Please report the number of lines in the entries below that contain "DWord", with nothing added.

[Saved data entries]
- Opening Delimiter -

-- ==== Sys2Proof/Machine/Scalar.lean ====
section
/-! DEFINITION. The scalar, address and predicate instructions: OP 0x01 to 0x08, 0x30 and 0x31 (R217 to R228, R237),
with the corrected errata that capsules of levels 1 and 2 keep (R391). -/
namespace Sys2Proof.Machine

/-- The behaviour level of the capsule that issues; level 3 is native (R391). -/
def State.level (s : State) : Nat :=
  match s.capsuleOf s.who with
  | some c => c.level
  | none => Config.nativeLevel

section Shapes

/-- Two scalar sources, one scalar destination, and the flags of the result (R218, R220). -/
def alu2 (h : Hdr) (d a b : SReg) (f : Word → Word → Word × Word) (s : State) : Host.Outcome State Fault Refusal :=
  s.runT h fun t => do
    let x ← t.readS a
    let y ← t.readS b
    t.freeS d
    .ok ((((t.killS h.dmA a).killS h.dmB b).putS d (f x y).1).flag (f x y).2)

/-- One scalar source. -/
def alu1 (h : Hdr) (d a : SReg) (f : Word → Word) (s : State) : Host.Outcome State Fault Refusal :=
  s.runT h fun t => do
    let x ← t.readS a
    t.freeS d
    .ok ((t.killS h.dmA a).putS d (f x))

/-- A scalar and a shift amount. -/
def aluShift (h : Hdr) (d a : SReg) (n : ShiftAmt) (f : Word → Nat → Word) (s : State) :
    Host.Outcome State Fault Refusal :=
  s.runT h fun t => do
    let x ← t.readS a
    let k ← t.readAmt n
    t.freeS d
    .ok (((t.killS h.dmA a).killAmt h.dmB n).putS d (f x k))

/-- Two pairs, one pair. -/
def aluP (h : Hdr) (d a b : SPair) (f : DWord → DWord → DWord) (s : State) : Host.Outcome State Fault Refusal :=
  s.runT h fun t => do
    let x ← t.readP a
    let y ← t.readP b
    t.freeP d
    .ok (((t.killP h.dmA a).killP h.dmB b).putP d (f x y))

/-- Predicates in, a predicate out (R227). -/
def aluPred (h : Hdr) (d a b : PReg) (f : Bool → Bool → Bool) (s : State) : Host.Outcome State Fault Refusal :=
  s.runT h fun t => .ok (t.putPred d (f (t.pred a) (t.pred b)))

end Shapes

section Values

/-- An exact integer result wrapped, or clamped with SAT (R214, R218). -/
def fixS32 (sat : Bool) (v : Int) : Word × Word :=
  if sat then
    let r := clampInt v (-(2 ^ 31)) (2 ^ 31 - 1)
    (BitVec.ofInt 32 r.1, r.2)
  else (BitVec.ofInt 32 v, 0)

/-- IDIV and IDIVZ by zero under the level of the capsule (R219, R391 HE2). -/
def divZero (level : Nat) : Word := if level < 3 then 0 else BitVec.allOnes 32

/-- Truncated division; the most negative value by -1 gives itself (R218, R219). -/
def idivVal (level : Nat) (a b : Word) : Word :=
  if b = 0 then divZero level else BitVec.ofInt 32 (a.toInt.tdiv b.toInt)

def idivzVal (level : Nat) (a b : Word) : Word :=
  if b = 0 then divZero level else BitVec.ofNat 32 (a.toNat / b.toNat)

def iremVal (a b : Word) : Word := if b = 0 then a else BitVec.ofInt 32 (a.toInt.tmod b.toInt)

def iremzVal (a b : Word) : Word := if b = 0 then a else BitVec.ofNat 32 (a.toNat % b.toNat)

/-- The shift amount under the level of the capsule (R218, R391 HE1). -/
def shiftAmount (level n : Nat) : Nat := if level < 2 then n % 32 else n

def shlVal (a : Word) (n : Nat) : Word := if 32 ≤ n then 0 else a <<< n
def shrlVal (a : Word) (n : Nat) : Word := if 32 ≤ n then 0 else a >>> n
def shraVal (a : Word) (n : Nat) : Word := a.sshiftRight (min n 31)

/-- Leading zeros and ones of a word (R218). -/
def clzVal (a : Word) : Word :=
  BitVec.ofNat 32 ((List.range 32).foldl (fun n i => if a.getLsbD i then 31 - i else n) 32)

def popVal (a : Word) : Word := BitVec.ofNat 32 ((List.range 32).foldl (fun n i => if a.getLsbD i then n + 1 else n) 0)

end Values

/-- NOP (R237). -/
def execNop (h : Hdr) (s : State) : Host.Outcome State Fault Refusal := s.runT h fun t => .ok t

/-- IADD (R218). -/
def execIadd (h : Hdr) (d a b : SReg) (sat : Bool) (s : State) : Host.Outcome State Fault Refusal :=
  alu2 h d a b (fun x y => fixS32 sat (x.toInt + y.toInt)) s

/-- ISUB (R218). -/
def execIsub (h : Hdr) (d a b : SReg) (sat : Bool) (s : State) : Host.Outcome State Fault Refusal :=
  alu2 h d a b (fun x y => fixS32 sat (x.toInt - y.toInt)) s

/-- IMUL: the low word (R218). -/
def execImul (h : Hdr) (d a b : SReg) (s : State) : Host.Outcome State Fault Refusal :=
  alu2 h d a b (fun x y => (x * y, 0)) s

/-- IMULH: the high word of the signed product (R218). -/
def execImulh (h : Hdr) (d a b : SReg) (s : State) : Host.Outcome State Fault Refusal :=
  alu2 h d a b (fun x y => (BitVec.ofInt 32 (x.toInt * y.toInt / 2 ^ 32), 0)) s

/-- IMULHZ: the high word of the unsigned product (R218). -/
def execImulhz (h : Hdr) (d a b : SReg) (s : State) : Host.Outcome State Fault Refusal :=
  alu2 h d a b (fun x y => (BitVec.ofNat 32 (x.toNat * y.toNat / 2 ^ 32), 0)) s

/-- IDIV (R218, R219). -/
def execIdiv (h : Hdr) (d a b : SReg) (s : State) : Host.Outcome State Fault Refusal :=
  alu2 h d a b (fun x y => (idivVal s.level x y, 0)) s

/-- IDIVZ (R218, R219). -/
def execIdivz (h : Hdr) (d a b : SReg) (s : State) : Host.Outcome State Fault Refusal :=
  alu2 h d a b (fun x y => (idivzVal s.level x y, 0)) s

/-- IREM (R218, R219). -/
def execIrem (h : Hdr) (d a b : SReg) (s : State) : Host.Outcome State Fault Refusal :=
  alu2 h d a b (fun x y => (iremVal x y, 0)) s

/-- IREMZ (R218, R219). -/
def execIremz (h : Hdr) (d a b : SReg) (s : State) : Host.Outcome State Fault Refusal :=
  alu2 h d a b (fun x y => (iremzVal x y, 0)) s

/-- IAND (R218). -/
def execIand (h : Hdr) (d a b : SReg) (s : State) : Host.Outcome State Fault Refusal :=
  alu2 h d a b (fun x y => (x &&& y, 0)) s

/-- IOR (R218). -/
def execIor (h : Hdr) (d a b : SReg) (s : State) : Host.Outcome State Fault Refusal :=
  alu2 h d a b (fun x y => (x ||| y, 0)) s

/-- IXOR (R218). -/
def execIxor (h : Hdr) (d a b : SReg) (s : State) : Host.Outcome State Fault Refusal :=
  alu2 h d a b (fun x y => (x ^^^ y, 0)) s

/-- IANDN (R218). -/
def execIandn (h : Hdr) (d a b : SReg) (s : State) : Host.Outcome State Fault Refusal :=
  alu2 h d a b (fun x y => (x &&& ~~~y, 0)) s

/-- IMIN (R218). -/
def execImin (h : Hdr) (d a b : SReg) (s : State) : Host.Outcome State Fault Refusal :=
  alu2 h d a b (fun x y => (if x.slt y then x else y, 0)) s

/-- IMAX (R218). -/
def execImax (h : Hdr) (d a b : SReg) (s : State) : Host.Outcome State Fault Refusal :=
  alu2 h d a b (fun x y => (if x.slt y then y else x, 0)) s

/-- IMINZ (R218). -/
def execIminz (h : Hdr) (d a b : SReg) (s : State) : Host.Outcome State Fault Refusal :=
  alu2 h d a b (fun x y => (if x.ult y then x else y, 0)) s

/-- IMAXZ (R218). -/
def execImaxz (h : Hdr) (d a b : SReg) (s : State) : Host.Outcome State Fault Refusal :=
  alu2 h d a b (fun x y => (if x.ult y then y else x, 0)) s

/-- ISHL (R218). -/
def execIshl (h : Hdr) (d a : SReg) (n : ShiftAmt) (s : State) : Host.Outcome State Fault Refusal :=
  aluShift h d a n (fun x k => shlVal x (shiftAmount s.level k)) s

/-- ISHRL (R218). -/
def execIshrl (h : Hdr) (d a : SReg) (n : ShiftAmt) (s : State) : Host.Outcome State Fault Refusal :=
  aluShift h d a n (fun x k => shrlVal x (shiftAmount s.level k)) s

/-- ISHRA (R218). -/
def execIshra (h : Hdr) (d a : SReg) (n : ShiftAmt) (s : State) : Host.Outcome State Fault Refusal :=
  aluShift h d a n (fun x k => shraVal x (shiftAmount s.level k)) s

/-- IROTL: by n mod 32 (R218). -/
def execIrotl (h : Hdr) (d a : SReg) (n : ShiftAmt) (s : State) : Host.Outcome State Fault Refusal :=
  aluShift h d a n (fun x k => x.rotateLeft (k % 32)) s

/-- ICLZ (R218). -/
def execIclz (h : Hdr) (d a : SReg) (s : State) : Host.Outcome State Fault Refusal :=
  alu1 h d a clzVal s

/-- IPOP (R218). -/
def execIpop (h : Hdr) (d a : SReg) (s : State) : Host.Outcome State Fault Refusal :=
  alu1 h d a popVal s

/-- ISEL reads both sources, whichever is selected (R218, R219). -/
def execIsel (h : Hdr) (d a b : SReg) (pc : PReg) (s : State) : Host.Outcome State Fault Refusal :=
  alu2 h d a b (fun x y => (if (s.ts s.who).pred pc then x else y, 0)) s

/-- IADDI (R221). -/
def execIaddi (h : Hdr) (f : AddiForm) (imm : Imm) (s : State) : Host.Outcome State Fault Refusal :=
  match f with
  | .w32 d a sat =>
    s.runT h fun t => do
      let x ← t.readS a
      t.freeS d
      let r := fixS32 sat (x.toInt + imm.toInt)
      .ok (((t.killS h.dmA a).putS d r.1).flag r.2)
  | .w64 d a =>
    s.runT h fun t => do
      let x ← t.readP a
      t.freeP d
      .ok ((t.killP h.dmA a).putP d (x + imm.signExtend 64))

/-- IMOVI (R222). -/
def execImovi (h : Hdr) (d : SReg) (imm : Imm) (s : State) : Host.Outcome State Fault Refusal :=
  s.runT h fun t => do
    t.freeS d
    .ok (t.putS d (sext24 imm))

/-- IMOVHI reads its destination (R222). -/
def execImovhi (h : Hdr) (d : SReg) (imm : BitVec 16) (s : State) : Host.Outcome State Fault Refusal :=
  s.runT h fun t => do
    let x ← t.readS d
    .ok (t.putS d (imm ++ x.extractLsb' 0 16))

/-- ICMP (R223). -/
def execIcmp (h : Hdr) (c : Cond) (d a b : SReg) (s : State) : Host.Outcome State Fault Refusal :=
  alu2 h d a b (fun x y => (if condHolds c x y then 1 else 0, 0)) s

/-- PADD (R224). -/
def execPadd (h : Hdr) (d a b : SPair) (s : State) : Host.Outcome State Fault Refusal :=
  aluP h d a b (fun x y => x + y) s

/-- PSUB (R224). -/
def execPsub (h : Hdr) (d a b : SPair) (s : State) : Host.Outcome State Fault Refusal :=
  aluP h d a b (fun x y => x - y) s

/-- The address of AADD, exact: base + index x 2^k + offset (R225). -/
def aaddVal (sat : Bool) (k : Nat) (base : DWord) (index : Word) (imm : Imm) : DWord × Word :=
  let v := (base.toNat : Int) + index.toInt * 2 ^ k + imm.toInt
  if sat then
    let r := clampInt v 0 (2 ^ 64 - 1)
    (BitVec.ofInt 64 r.1, r.2)
  else (BitVec.ofInt 64 v, 0)

/-- The shape of AADD and AADDS (R225). -/
def aaddBody (h : Hdr) (d a : SPair) (b : SReg) (k : Nat) (sat : Bool) (imm : Imm) (t : ThreadSet) :
    Except Stop ThreadSet := do
  let x ← t.readP a
  let y ← t.readS b
  t.freeP d
  let r := aaddVal sat k x y imm
  .ok ((((t.killP h.dmA a).killS h.dmB b).putP d r.1).flag r.2)

/-- A deprecated issue (R191, R350): DEPCOUNT rises and stops at its greatest value; the advisory interrupt of R392 where
KCTL.DEPINT is 1. -/
def State.deprecate (s : State) : State :=
  match s.gangOf s.who with
  | none => s
  | some g =>
    match s.ctx g.ctx with
    | none => s
    | some c =>
      if c.depcount = BitVec.allOnes 32 then s
      else
        let n := c.depcount + 1
        let s := s.modCtx g.ctx fun c => { c with depcount := n }
        if c.kctl.getLsbD 0 && (n == 1 || n.toNat % 65536 == 0) then
          { s with irqs := s.irqs ++ [(c.fn, 16 + c.local_)] }
        else s

/-- AADD (R225). -/
def execAadd (h : Hdr) (d a : SPair) (b : SReg) (k : Fin 8) (sat : Bool) (imm : Imm) (s : State) : Host.Outcome State Fault Refusal :=
  s.runT h (aaddBody h d a b k.val sat imm)

/-- AADDS: AADD saturating, each issue that raises no trap counted, predicated off or not (R191, R225). -/
def execAadds (h : Hdr) (d a : SPair) (b : SReg) (k : Fin 8) (imm : Imm) (s : State) : Host.Outcome State Fault Refusal :=
  if (s.ts s.who).guard h then
    s.run h fun s => do
      let t ← aaddBody h d a b k.val true imm (s.ts s.who)
      .ok ((s.setTs s.who t).deprecate, .seq)
  else s.deprecate.run h fun s => .ok (s, .seq)

/-- PSET (R226). -/
def execPset (h : Hdr) (d : PReg) (src : PsetSrc) (s : State) : Host.Outcome State Fault Refusal :=
  s.runT h fun t =>
    match src with
    | .cmp c a b => do
      let x ← t.readS a
      let y ← t.readS b
      .ok (((t.killS h.dmA a).killS h.dmB b).putPred d (condHolds c x y))
    | .eqi a imm => do
      let x ← t.readS a
      .ok ((t.killS h.dmA a).putPred d (x == sext24 imm))
    | .nei a imm => do
      let x ← t.readS a
      .ok ((t.killS h.dmA a).putPred d (x != sext24 imm))
    | .lti a imm => do
      let x ← t.readS a
      .ok ((t.killS h.dmA a).putPred d (x.slt (sext24 imm)))
    | .gei a imm => do
      let x ← t.readS a
      .ok ((t.killS h.dmA a).putPred d ((sext24 imm).sle x))
    | .bit a n => do
      let x ← t.readS a
      .ok ((t.killS h.dmA a).putPred d (x.getLsbD n.val))
    | .const v => .ok (t.putPred d v)

/-- PAND (R227). -/
def execPand (h : Hdr) (d a b : PReg) (s : State) : Host.Outcome State Fault Refusal :=
  aluPred h d a b (fun x y => x && y) s

/-- POR (R227). -/
def execPor (h : Hdr) (d a b : PReg) (s : State) : Host.Outcome State Fault Refusal :=
  aluPred h d a b (fun x y => x || y) s

/-- PXOR (R227). -/
def execPxor (h : Hdr) (d a b : PReg) (s : State) : Host.Outcome State Fault Refusal :=
  aluPred h d a b (fun x y => x != y) s

/-- PNOT (R227). -/
def execPnot (h : Hdr) (d a : PReg) (s : State) : Host.Outcome State Fault Refusal :=
  aluPred h d a a (fun x _ => !x) s

end Sys2Proof.Machine
end

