-- ==== Sys2Proof/Machine/Fetch.lean ====
section
/-! DEFINITION. One issue cycle of a core: the scheduler of R19, fetching and checking a line (R182, R194), decoding in
the order of R193, and the charges of R364; and one cycle of the clock. -/
namespace Sys2Proof.Machine

/-- A gang issues: it runs, no error waits for the ladder, it is not held by a round (R167, R448). -/
def Gang.issues (g : Gang) : Bool :=
  g.phase == .running && g.err.isNone &&
    (match g.rival with
      | .ordinary | .running | .closing => true
      | _ => false)

/-- The release that repeats a superstep has still to reach a thread set or task (R449). -/
def Gang.unrestarted (g : Gang) (w : Who) : Bool :=
  g.restart && g.rels.contains (w.core, if w.core.isMemory then w.t.val else 0)

/-- A thread set may take an issue slot, its operands apart (R18). -/
def State.mayIssue (s : State) (w : Who) : Bool :=
  (match s.gangOf w with
    | some g => g.issues && !g.unrestarted w
    | none => false) && s.awake w

/-- The line at a position as it is entered: the trap of R194 or R188, or the error of R183. -/
def entryStop (c : Capsule) (pos : Nat) : Option Stop :=
  if !posOk pos then some (.trap .target (BitVec.ofNat 32 pos))
  else
    match c.lineAt pos with
    | none => some (.trap .target (BitVec.ofNat 32 pos))
    | some l =>
      if !lineParityOk l then some (.check .parity none pos)
      else (lineBadEntry l).map fun r => .trap .lineform (BitVec.ofNat 32 r)

/-- The instruction at a thread set's position, or what its fetch raises (R193). -/
def State.fetch (s : State) (w : Who) : Except Stop Instr :=
  match s.capsuleOf w with
  | none => .error (.trap .target (s.ts w).pc)
  | some c =>
    let pos := (s.ts w).pc.toNat
    match (if (s.ts w).enter then entryStop c pos else none) with
    | some e => .error e
    | none =>
      match c.lineAt pos with
      | none => .error (.trap .target (s.ts w).pc)
      | some l =>
        match decode w.core.kind (lineSlot l (posSlot pos)) with
        | .ok i => .ok i
        | .error (.illegal r) => .error (.trap .illegal r)
        | .error (.privilege x) => .error (.trap .privilege x)

/-- The cycles of a re-execution (R363). -/
def State.retryCycles (s : State) (w : Who) (i : Instr) : Nat := latency (s.ts w) (s.litLimbs w i) i + 3

/-- What the checker stage and the timing of R360 to R363 make of an instruction that has issued, from the state before it.
An injected mismatch (R452, kind 4) holds a retiring instruction for its re-execution, after which its latency begins anew; a second one in a row blocks the
commit, and the gang consumes the error. -/
def State.issued (s before : State) (w : Who) (i : Instr) (late : Nat) : State :=
  if s.evt ≠ 1 then s
  else
    match before.checkerHit w with
    | none => if (s.ts w).run = .ready then s.noteIssue before w i late else s
    | some (g, j, left) =>
      let fired (s : State) (n : Nat) : State :=
        { s.modGang g fun y => { y with injects := y.injects.modify j fun (x : Inject) => { x with left := x.left - n } } with
          devCounters := { s.devCounters with l1retry := sat64 s.devCounters.l1retry } }
      if 2 ≤ left then
        { (fired before 2).modGang g fun y =>
            { y with err := some .checker, errWhere := coreWhere w.core, errAddr := 0 } with evt := 0x0B }
      else
        ((fired s 1).noteIssue before w i (late + before.retryCycles w i)).modTs w fun t => t.delay 0x0B (before.retryCycles w i)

- Closing Delimiter -

» **TASK ANSWER**: 2